# Introduction - Oracle Version 2

Notebook to load **bug reports**, **test cases** datasets and the **feature_matrixes** from the expert and volunteers responses given in the PyBossa applications, and create from them the **oracle** dataset. 

In this notebook we create a version of the oracle based on the results obtained from the empirical study made with volunteers and the PyBossa application. The relationship between bug reports and test cases is established through the firefox features shared between both artifacts.
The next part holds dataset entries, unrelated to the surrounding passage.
-- ==== Sys2Proof/Proofs/DmaChannels.lean ====
section
/-! PROOF. DMA channels: a turn of a channel, the end of grace, deliveries, and O57 (14/R425–R440). -/

namespace Sys2Proof.Machine

/-! ### A descriptor -/

/-- The channel with its descriptor completed, no completion queue to answer. -/
def DmaChannel.wentOn (c : DmaChannel) (next : Nat) : DmaChannel :=
  { c with doing := none, moved := 0, inject := none, held := none, state := if next = 0 then 1 else 2,
           cur := if next = 0 then c.cur else next }

theorem chanRecord_of_no_queue {s : State} {ch : Nat} {h : HeldRecord} (hcq : fld s .dmaCtl [ch] 25 25 = 0)
    (hint : h.int = false) (hhalt : h.halt = false) :
    chanRecord s ch h = chanNext (modChan s ch (fun c => { c with held := none })) ch h.next := by
  simp [chanRecord, hcq, hint, hhalt]

theorem chanAt_emit (s : State) (o : Output) (k : Nat) : chanAt (emit s o) k = chanAt s k := rfl

/-- What is written back of a descriptor that moved less than 16 MiB and asks for no interrupt. -/
theorem writeBack_of_plain (s : State) (ch : Nat) {d : Descriptor} (htrace : d.trace = false) (hint : d.int = false) {done : Nat}
    (hdone : done < 2 ^ 24) : writeBack s ch d done stOk = { s with
      out := .hostWrite (ch / 16) (d.addr + 28) (le 4 0) :: .hostWrite (ch / 16) (d.addr + 24) (le 4 done) :: s.out } := by
  have hcount : at_ done 23 0 + at_ (b2n d.trace) 24 24 = done := by
    have hfits : done % 16777216 = done := Nat.mod_eq_of_lt hdone
    simp [htrace, at_, b2n, hfits]
  have hstatus : at_ stOk 15 0 + at_ (b2n d.int) 30 30 = 0 := by
    rw [hint]
    decide
  rw [writeBack, hcount, hstatus]
  rfl

/-- A channel with no completion queue and no vector: its descriptor is written back and it goes on. -/
theorem descDone_of_no_queue {s : State} {ch : Nat} {d : Descriptor} (hcq : fld s .dmaCtl [ch] 25 25 = 0) (hint : d.int = false)
    (done status : Nat) : (∃ dma, descDone s ch d done status = { writeBack s ch d done status with dma := dma }) ∧
      chanAt (descDone s ch d done status) ch = (chanAt s ch).wentOn d.next := by
  have heq : descDone s ch d done status = chanNext (modChan (modChan (writeBack s ch d done status) ch
      (fun c => { c with doing := none, moved := 0, inject := none })) ch (fun c => { c with held := none })) ch d.next := by
    have hqueue : fld (modChan (writeBack s ch d done status) ch
        (fun c => { c with doing := none, moved := 0, inject := none })) .dmaCtl [ch] 25 25 = 0 := hcq
    rw [descDone, chanAnswer, if_neg fun h => Nat.zero_ne_one (hqueue.symm.trans h.1)]
    exact chanRecord_of_no_queue hqueue hint rfl
  rw [heq]
  refine ⟨⟨_, rfl⟩, ?_⟩
  rw [chanNext, chanAt_modChan_same, chanAt_modChan_same, chanAt_modChan_same]
  rfl

/-- A segment that is the whole of a copy. -/
theorem copyTurn_whole {s : State} {ch : Nat} {d : Descriptor} (htrace : d.trace = false) (hmoved : (chanAt s ch).moved = 0)
    (hlen : d.len ≤ 4096) (data : List Byte) : copyTurn s ch d data .ok =
      descDone (modChan (emit s (.hostWrite (chanPort ch) d.arg (padTo d.len data))) ch
        (fun c => { c with moved := d.len, bytes := wrap 64 (c.bytes + d.len) })) ch d d.len stOk := by
  rw [copyTurn, hmoved, htrace, Nat.sub_zero, Nat.min_eq_right hlen]
  simp

/-- An owned copy descriptor is counted and moved. -/
theorem descBegin_copy {s : State} {ch : Nat} {d : Descriptor} (hlimit : fld s .dmaLimit [ch] 23 0 = 0) (hmode : chanMode s ch = 0)
    (hvalid : d.valid s 0 = true) (htrace : d.trace = false) (hstacks : d.onStacks = []) (data : List Byte)
    (remote : Option Nat) : descBegin s ch d data .ok remote =
      copyTurn (modChan (modChan s ch (fun c => { c with count := wrap 32 (c.count + 1) })) ch (fun c => { c with doing := some d }))
        ch d data .ok := by
  unfold descBegin
  extract_lets s1 limit own
  have hmode1 : chanMode s1 ch = 0 := hmode
  have hown : own = d := by
    have htouched : d.touched s1 = [] := by rw [Descriptor.touched, htrace]; rfl
    unfold own
    rw [if_pos hmode1, htouched, ← hstacks]
  have hstays : d.domainLeaves s1 (chanMode s1 ch) = false := by
    rw [hmode1]
    show (d.trace && _) = false
    rw [htrace, Bool.false_and]
  have hturn : chanMode (modChan s1 ch (fun c => { c with doing := some d })) ch = 0 := hmode
  have hsound : d.valid s1 (chanMode s1 ch) = true := by
    rw [hmode1]
    exact hvalid
  rw [if_neg fun h => h.1 hlimit, hsound, hown, hstays, if_neg (by decide), if_neg (by decide), descTurn, hturn]
  rfl

/-- The turn of a channel whose next descriptor is a copy that it owns. -/
theorem dmaDescriptor_copy {s : State} {ch : Nat} {bytes : List Byte} {d : Descriptor} (hon : chanOn s ch = true)
    (hstate : (chanAt s ch).state = 2) (hheld : (chanAt s ch).held = none) (hpower : s.power.state ≠ 2)
    (hdoing : (chanAt s ch).doing = none) (hcur : (chanAt s ch).cur % 32 = 0)
    (hd : d = Descriptor.ofBytes (chanAt s ch).cur bytes) (hown : bit (leAt bytes 28 4) 31 = true)
    (data : List Byte) : dmaDescriptor ch bytes .ok data .ok none s = descBegin s ch d data .ok none := by
  unfold dmaDescriptor
  simp [hon, hstate, hheld, hpower, hdoing, hcur, hown, hd]

/-- The same, where host software has not handed it over. -/
theorem dmaDescriptor_waits {s : State} {ch : Nat} {bytes : List Byte} (hon : chanOn s ch = true)
    (hstate : (chanAt s ch).state = 2) (hheld : (chanAt s ch).held = none) (hpower : s.power.state ≠ 2)
    (hdoing : (chanAt s ch).doing = none) (hcur : (chanAt s ch).cur % 32 = 0) (hown : bit (leAt bytes 28 4) 31 = false)
    (data : List Byte) : dmaDescriptor ch bytes .ok data .ok none s = modChan s ch (fun c => { c with state := 3 }) := by
  unfold dmaDescriptor
  simp [hon, hstate, hheld, hpower, hdoing, hcur, hown]

/-- A whole copy: its bytes, the write-back, and the channel that goes on. -/
theorem descBegin_copies {s : State} {ch : Nat} {d : Descriptor} (hlimit : fld s .dmaLimit [ch] 23 0 = 0) (hmode : chanMode s ch = 0)
    (hvalid : d.valid s 0 = true) (htrace : d.trace = false) (hstacks : d.onStacks = []) (hmoved : (chanAt s ch).moved = 0)
    (hlen : d.len ≤ 4096) (hint : d.int = false) (hcq : fld s .dmaCtl [ch] 25 25 = 0) (data : List Byte) :
    (∃ dma, descBegin s ch d data .ok none = { s with
      dma := dma, out := .hostWrite (ch / 16) (d.addr + 28) (le 4 0) :: .hostWrite (ch / 16) (d.addr + 24) (le 4 d.len) ::
        .hostWrite (ch / 16) d.arg (padTo d.len data) :: s.out }) ∧
      (chanAt (descBegin s ch d data .ok none) ch = { (chanAt s ch).wentOn d.next with
        count := wrap 32 ((chanAt s ch).count + 1), bytes := wrap 64 ((chanAt s ch).bytes + d.len) }) ∧
      ∀ k, k ≠ ch → chanAt (descBegin s ch d data .ok none) k = chanAt s k := by
  rw [descBegin_copy hlimit hmode hvalid htrace hstacks]
  generalize hu : modChan (modChan s ch (fun c => { c with count := wrap 32 (c.count + 1) })) ch
    (fun c => { c with doing := some d }) = u
  have hcounted : chanAt u ch = { chanAt s ch with count := wrap 32 ((chanAt s ch).count + 1), doing := some d } := by
    rw [← hu, chanAt_modChan_same, chanAt_modChan_same]
  have halone : ChanAlone ch s u := hu ▸ (ChanAlone.modChan ..).trans (.modChan ..)
  have hfoot : ∃ dma, u = { s with dma := dma } := ⟨_, hu.symm⟩
  rw [copyTurn_whole htrace (by rw [hcounted]; exact hmoved) hlen]
  obtain ⟨dma, rfl⟩ := hfoot
  generalize hw : modChan (emit { s with dma := dma } (.hostWrite (chanPort ch) d.arg (padTo d.len data))) ch
    (fun c => { c with moved := d.len, bytes := wrap 64 (c.bytes + d.len) }) = w
  have hmovedTo : chanAt w ch = { chanAt s ch with
      count := wrap 32 ((chanAt s ch).count + 1), doing := some d, moved := d.len, bytes := wrap 64 ((chanAt s ch).bytes + d.len) } := by
    rw [← hw, chanAt_modChan_same, chanAt_emit, hcounted]
  have hdone : ChanAlone ch s w := halone.trans (hw ▸ (ChanAlone.emit ..).trans (.modChan ..))
  have hcqw : fld w .dmaCtl [ch] 25 25 = 0 := by rw [← hw]; exact hcq
  obtain ⟨⟨dma', hset⟩, hchan⟩ := descDone_of_no_queue hcqw hint d.len stOk
  refine ⟨⟨dma', ?_⟩, ?_, (hdone.trans (chanAlone_descDone ..)).others⟩
  · rw [hset, writeBack_of_plain w ch htrace hint (by omega), ← hw]
    rfl
  · rw [hchan, hmovedTo]
    rfl

/-! ### Deliveries -/

/-- A delivery changes the channel alone and writes metadata and payload, as much as fits. -/
theorem deliver_facts (s : State) (ch : Nat) (d : Descriptor) (header payload : List Byte) :
    ChanAlone ch s (deliver s ch d header payload) ∧
      .hostWrite (ch / 16) d.src (header ++ payload.take (min payload.length (d.len - 64))) ∈ (deliver s ch d header payload).out := by
  unfold deliver
  extract_lets n s1 s2
  have hwrite : ChanAlone ch s s2 := (ChanAlone.emit ..).trans (.modChan ..)
  have hdone : ChanAlone ch s2 (descDone s2 ch d (64 + n) stOk) := chanAlone_descDone ..
  exact ⟨hwrite.trans hdone, hdone.out.subset List.mem_cons_self⟩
Is expected that this oracle be more precise than the version created on the previous notebook (__oracle_v1__), once the trace links are created based on the existing relationship between the bug report and a given Firefox Feature.

# Load Libraries and Data

In [1]:
from mod_finder_util import mod_finder_util
mod_finder_util.add_modules_origin_search_path()

import pandas as pd
import numpy as np
from sklearn.externals.joblib import Parallel, delayed
from tqdm import tqdm

from modules.utils import aux_functions
from modules.utils import firefox_dataset_p2 as fd

In [2]:
testcases = fd.read_testcases_df()
bugreports = fd.read_bugreports_df()
features = fd.read_features_df()
expert_matrx = fd.read_expert_matrix_df()
volunteers_matrix = fd.read_volunteers_matrix_df()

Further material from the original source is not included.